Dataset excerpts ->
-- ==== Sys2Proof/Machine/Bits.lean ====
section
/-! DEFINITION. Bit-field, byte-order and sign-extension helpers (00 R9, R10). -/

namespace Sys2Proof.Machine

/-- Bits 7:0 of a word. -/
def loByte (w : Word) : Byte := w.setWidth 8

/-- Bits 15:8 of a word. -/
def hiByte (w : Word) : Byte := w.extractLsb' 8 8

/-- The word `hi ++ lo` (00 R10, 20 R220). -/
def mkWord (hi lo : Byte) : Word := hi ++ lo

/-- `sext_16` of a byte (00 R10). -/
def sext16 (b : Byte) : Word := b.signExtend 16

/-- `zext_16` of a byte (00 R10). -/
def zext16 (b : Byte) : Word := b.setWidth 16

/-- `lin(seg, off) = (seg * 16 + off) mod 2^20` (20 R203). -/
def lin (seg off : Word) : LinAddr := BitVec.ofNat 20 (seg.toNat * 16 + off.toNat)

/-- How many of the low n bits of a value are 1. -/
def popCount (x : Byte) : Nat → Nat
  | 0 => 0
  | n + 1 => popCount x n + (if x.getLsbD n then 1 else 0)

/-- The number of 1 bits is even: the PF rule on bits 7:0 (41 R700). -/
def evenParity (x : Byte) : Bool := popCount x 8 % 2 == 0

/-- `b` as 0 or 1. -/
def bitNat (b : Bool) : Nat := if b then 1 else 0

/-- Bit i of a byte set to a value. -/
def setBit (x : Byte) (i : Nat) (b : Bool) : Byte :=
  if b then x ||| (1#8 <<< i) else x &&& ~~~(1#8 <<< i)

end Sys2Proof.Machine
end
---
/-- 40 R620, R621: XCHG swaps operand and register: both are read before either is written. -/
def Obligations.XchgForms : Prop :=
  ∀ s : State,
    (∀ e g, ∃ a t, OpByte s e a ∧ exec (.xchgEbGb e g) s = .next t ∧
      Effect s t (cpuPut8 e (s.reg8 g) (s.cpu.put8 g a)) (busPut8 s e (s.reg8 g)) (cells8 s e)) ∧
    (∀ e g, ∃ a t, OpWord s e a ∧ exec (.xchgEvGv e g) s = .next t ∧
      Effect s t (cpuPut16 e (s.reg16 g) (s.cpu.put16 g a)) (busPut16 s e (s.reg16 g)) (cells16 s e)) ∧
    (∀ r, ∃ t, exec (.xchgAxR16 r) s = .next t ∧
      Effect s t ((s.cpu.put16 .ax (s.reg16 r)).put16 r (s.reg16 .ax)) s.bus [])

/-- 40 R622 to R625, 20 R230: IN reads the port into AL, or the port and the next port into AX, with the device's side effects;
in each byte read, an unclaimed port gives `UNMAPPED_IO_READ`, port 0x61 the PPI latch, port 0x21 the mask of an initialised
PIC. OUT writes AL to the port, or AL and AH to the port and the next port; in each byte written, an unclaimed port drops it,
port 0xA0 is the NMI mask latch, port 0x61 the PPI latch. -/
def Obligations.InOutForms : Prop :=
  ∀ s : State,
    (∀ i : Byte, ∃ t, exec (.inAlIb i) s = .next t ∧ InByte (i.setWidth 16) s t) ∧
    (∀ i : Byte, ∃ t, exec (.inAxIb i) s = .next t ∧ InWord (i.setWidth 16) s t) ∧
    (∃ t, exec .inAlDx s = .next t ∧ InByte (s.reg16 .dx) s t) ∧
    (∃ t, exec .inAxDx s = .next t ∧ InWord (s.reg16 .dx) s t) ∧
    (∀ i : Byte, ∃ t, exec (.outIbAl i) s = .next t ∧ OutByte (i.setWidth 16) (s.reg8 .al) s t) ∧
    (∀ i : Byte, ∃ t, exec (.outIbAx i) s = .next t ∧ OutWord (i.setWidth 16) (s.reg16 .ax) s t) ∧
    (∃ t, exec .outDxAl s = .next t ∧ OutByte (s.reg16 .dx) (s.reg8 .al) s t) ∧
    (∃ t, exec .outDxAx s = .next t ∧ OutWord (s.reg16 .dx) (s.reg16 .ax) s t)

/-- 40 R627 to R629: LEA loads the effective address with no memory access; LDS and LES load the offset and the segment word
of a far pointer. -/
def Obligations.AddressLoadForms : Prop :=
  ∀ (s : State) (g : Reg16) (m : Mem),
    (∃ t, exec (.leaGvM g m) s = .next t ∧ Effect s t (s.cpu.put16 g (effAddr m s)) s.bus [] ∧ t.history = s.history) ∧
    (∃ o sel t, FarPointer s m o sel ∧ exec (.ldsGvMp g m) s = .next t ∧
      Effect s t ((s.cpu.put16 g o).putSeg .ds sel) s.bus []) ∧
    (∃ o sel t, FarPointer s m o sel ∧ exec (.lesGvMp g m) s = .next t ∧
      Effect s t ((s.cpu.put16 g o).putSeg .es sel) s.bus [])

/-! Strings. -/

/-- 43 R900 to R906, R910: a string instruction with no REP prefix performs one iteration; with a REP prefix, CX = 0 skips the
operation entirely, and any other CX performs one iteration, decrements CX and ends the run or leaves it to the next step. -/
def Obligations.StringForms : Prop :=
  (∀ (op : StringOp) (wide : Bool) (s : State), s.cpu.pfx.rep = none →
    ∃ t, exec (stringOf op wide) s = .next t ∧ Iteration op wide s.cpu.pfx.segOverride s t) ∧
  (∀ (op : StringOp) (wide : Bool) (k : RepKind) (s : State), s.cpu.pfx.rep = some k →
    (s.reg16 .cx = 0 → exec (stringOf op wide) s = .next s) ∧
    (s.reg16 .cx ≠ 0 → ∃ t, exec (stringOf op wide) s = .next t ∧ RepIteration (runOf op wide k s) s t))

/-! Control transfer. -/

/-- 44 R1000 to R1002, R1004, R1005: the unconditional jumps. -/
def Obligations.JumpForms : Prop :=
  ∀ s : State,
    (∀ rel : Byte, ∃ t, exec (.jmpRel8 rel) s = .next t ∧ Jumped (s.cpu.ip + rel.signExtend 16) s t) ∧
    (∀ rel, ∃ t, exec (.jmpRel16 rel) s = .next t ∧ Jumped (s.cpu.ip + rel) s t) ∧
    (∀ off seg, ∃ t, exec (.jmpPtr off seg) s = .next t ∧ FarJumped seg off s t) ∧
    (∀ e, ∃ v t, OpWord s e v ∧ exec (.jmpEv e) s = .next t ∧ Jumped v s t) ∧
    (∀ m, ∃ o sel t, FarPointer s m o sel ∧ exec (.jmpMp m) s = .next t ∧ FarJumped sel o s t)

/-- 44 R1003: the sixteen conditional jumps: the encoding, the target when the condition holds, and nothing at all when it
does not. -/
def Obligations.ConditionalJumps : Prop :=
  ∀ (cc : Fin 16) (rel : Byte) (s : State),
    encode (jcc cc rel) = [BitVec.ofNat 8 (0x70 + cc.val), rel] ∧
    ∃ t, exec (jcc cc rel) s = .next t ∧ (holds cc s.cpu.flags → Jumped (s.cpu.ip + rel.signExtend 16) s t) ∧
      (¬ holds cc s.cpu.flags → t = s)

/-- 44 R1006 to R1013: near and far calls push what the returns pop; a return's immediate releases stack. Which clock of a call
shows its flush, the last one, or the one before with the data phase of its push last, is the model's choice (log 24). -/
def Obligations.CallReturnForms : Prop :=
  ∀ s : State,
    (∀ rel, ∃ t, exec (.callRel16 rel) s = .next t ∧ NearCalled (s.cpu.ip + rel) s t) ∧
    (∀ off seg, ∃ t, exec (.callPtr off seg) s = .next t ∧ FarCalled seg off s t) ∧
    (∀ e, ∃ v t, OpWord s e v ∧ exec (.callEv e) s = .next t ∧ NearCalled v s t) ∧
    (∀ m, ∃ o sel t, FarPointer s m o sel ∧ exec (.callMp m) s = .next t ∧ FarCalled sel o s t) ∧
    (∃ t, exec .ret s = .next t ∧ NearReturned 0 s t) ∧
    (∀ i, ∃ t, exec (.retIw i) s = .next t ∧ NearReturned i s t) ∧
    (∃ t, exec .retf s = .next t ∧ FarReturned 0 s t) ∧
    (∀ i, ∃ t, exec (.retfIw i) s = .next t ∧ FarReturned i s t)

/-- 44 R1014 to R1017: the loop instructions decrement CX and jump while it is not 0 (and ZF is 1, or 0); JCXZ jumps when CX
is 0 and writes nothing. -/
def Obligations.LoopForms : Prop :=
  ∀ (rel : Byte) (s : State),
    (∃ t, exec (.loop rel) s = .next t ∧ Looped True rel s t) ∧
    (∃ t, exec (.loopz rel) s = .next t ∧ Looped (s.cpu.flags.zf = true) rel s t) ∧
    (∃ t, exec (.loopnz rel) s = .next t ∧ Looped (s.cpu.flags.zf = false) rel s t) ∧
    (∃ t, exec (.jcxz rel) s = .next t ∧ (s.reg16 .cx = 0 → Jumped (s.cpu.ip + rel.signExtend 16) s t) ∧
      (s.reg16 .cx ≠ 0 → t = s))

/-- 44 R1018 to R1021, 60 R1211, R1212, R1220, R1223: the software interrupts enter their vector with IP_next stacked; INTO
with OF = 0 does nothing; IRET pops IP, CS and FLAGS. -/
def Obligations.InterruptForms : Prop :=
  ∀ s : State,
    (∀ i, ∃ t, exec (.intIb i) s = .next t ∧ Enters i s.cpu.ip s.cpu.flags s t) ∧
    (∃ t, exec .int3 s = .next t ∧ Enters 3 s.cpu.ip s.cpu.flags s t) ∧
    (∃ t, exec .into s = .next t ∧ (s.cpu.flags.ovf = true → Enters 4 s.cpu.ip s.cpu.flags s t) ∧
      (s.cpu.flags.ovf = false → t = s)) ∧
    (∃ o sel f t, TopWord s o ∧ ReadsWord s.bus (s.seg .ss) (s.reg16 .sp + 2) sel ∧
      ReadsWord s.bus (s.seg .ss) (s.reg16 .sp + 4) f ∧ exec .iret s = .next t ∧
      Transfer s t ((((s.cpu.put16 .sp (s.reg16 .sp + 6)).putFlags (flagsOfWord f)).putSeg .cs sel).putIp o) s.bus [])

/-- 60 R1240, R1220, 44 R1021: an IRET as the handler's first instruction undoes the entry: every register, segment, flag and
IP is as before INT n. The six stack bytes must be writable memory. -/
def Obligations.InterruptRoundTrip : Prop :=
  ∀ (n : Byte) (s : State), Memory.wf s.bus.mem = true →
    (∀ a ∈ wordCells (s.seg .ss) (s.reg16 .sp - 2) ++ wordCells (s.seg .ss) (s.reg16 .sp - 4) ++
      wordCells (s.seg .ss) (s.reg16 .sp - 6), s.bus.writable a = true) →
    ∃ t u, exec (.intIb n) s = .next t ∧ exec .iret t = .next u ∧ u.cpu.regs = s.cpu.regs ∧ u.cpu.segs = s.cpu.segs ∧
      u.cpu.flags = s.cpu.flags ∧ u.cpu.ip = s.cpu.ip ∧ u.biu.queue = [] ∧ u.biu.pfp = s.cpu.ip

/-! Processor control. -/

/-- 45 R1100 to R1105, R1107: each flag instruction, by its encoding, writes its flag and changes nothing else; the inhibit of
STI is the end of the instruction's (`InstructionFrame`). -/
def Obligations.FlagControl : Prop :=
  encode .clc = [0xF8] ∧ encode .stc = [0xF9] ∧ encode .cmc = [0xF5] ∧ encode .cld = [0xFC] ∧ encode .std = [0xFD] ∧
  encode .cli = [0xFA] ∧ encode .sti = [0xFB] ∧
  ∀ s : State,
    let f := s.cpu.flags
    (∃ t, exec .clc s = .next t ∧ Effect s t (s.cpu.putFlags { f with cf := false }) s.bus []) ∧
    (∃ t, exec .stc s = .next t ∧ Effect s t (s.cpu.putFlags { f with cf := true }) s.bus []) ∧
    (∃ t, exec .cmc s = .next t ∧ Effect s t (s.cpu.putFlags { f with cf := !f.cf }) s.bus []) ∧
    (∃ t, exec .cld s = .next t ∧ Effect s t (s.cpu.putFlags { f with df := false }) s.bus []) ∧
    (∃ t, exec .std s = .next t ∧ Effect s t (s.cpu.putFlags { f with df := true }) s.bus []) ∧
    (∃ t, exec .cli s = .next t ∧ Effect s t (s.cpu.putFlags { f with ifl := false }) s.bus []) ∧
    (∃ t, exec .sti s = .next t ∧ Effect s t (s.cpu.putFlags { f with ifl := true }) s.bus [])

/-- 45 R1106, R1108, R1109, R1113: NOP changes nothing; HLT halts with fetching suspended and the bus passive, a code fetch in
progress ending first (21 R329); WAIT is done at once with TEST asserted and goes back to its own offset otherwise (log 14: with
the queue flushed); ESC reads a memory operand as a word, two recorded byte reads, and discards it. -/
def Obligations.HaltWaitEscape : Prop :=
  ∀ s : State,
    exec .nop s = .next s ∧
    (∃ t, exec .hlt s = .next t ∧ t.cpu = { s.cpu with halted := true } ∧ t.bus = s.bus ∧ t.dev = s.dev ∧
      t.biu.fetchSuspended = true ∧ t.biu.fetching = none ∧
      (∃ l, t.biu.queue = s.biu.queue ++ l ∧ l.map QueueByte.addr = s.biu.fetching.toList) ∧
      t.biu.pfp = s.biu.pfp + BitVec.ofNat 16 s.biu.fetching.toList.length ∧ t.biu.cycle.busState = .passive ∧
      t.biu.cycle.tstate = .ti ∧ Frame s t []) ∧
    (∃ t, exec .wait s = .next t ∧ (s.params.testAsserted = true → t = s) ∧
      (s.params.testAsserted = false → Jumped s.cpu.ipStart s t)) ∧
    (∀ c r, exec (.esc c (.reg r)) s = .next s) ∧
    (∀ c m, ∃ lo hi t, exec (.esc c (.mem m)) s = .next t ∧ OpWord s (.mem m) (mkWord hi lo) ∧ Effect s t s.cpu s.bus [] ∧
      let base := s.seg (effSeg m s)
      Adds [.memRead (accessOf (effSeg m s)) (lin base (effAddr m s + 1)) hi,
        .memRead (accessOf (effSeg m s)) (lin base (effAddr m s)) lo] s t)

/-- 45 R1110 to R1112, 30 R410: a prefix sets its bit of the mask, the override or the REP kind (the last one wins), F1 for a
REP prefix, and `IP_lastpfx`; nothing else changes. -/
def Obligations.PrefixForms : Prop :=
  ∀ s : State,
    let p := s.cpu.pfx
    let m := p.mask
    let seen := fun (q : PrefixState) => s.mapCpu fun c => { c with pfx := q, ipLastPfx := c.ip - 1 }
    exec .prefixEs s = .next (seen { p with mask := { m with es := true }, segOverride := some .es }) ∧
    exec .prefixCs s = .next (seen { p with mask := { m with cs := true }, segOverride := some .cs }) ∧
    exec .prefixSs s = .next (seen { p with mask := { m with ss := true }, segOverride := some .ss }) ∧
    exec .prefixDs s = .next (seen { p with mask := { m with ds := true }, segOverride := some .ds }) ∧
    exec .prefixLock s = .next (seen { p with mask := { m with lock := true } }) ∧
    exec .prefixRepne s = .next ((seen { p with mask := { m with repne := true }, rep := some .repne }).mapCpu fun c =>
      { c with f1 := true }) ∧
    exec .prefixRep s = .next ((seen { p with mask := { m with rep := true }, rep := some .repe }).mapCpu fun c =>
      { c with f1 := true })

What you need to do ->
Could you return all lines from the records that include the word "accessOf"?

Result below ->
      Adds [.memRead (accessOf (effSeg m s)) (lin base (effAddr m s + 1)) hi,
        .memRead (accessOf (effSeg m s)) (lin base (effAddr m s)) lo] s t)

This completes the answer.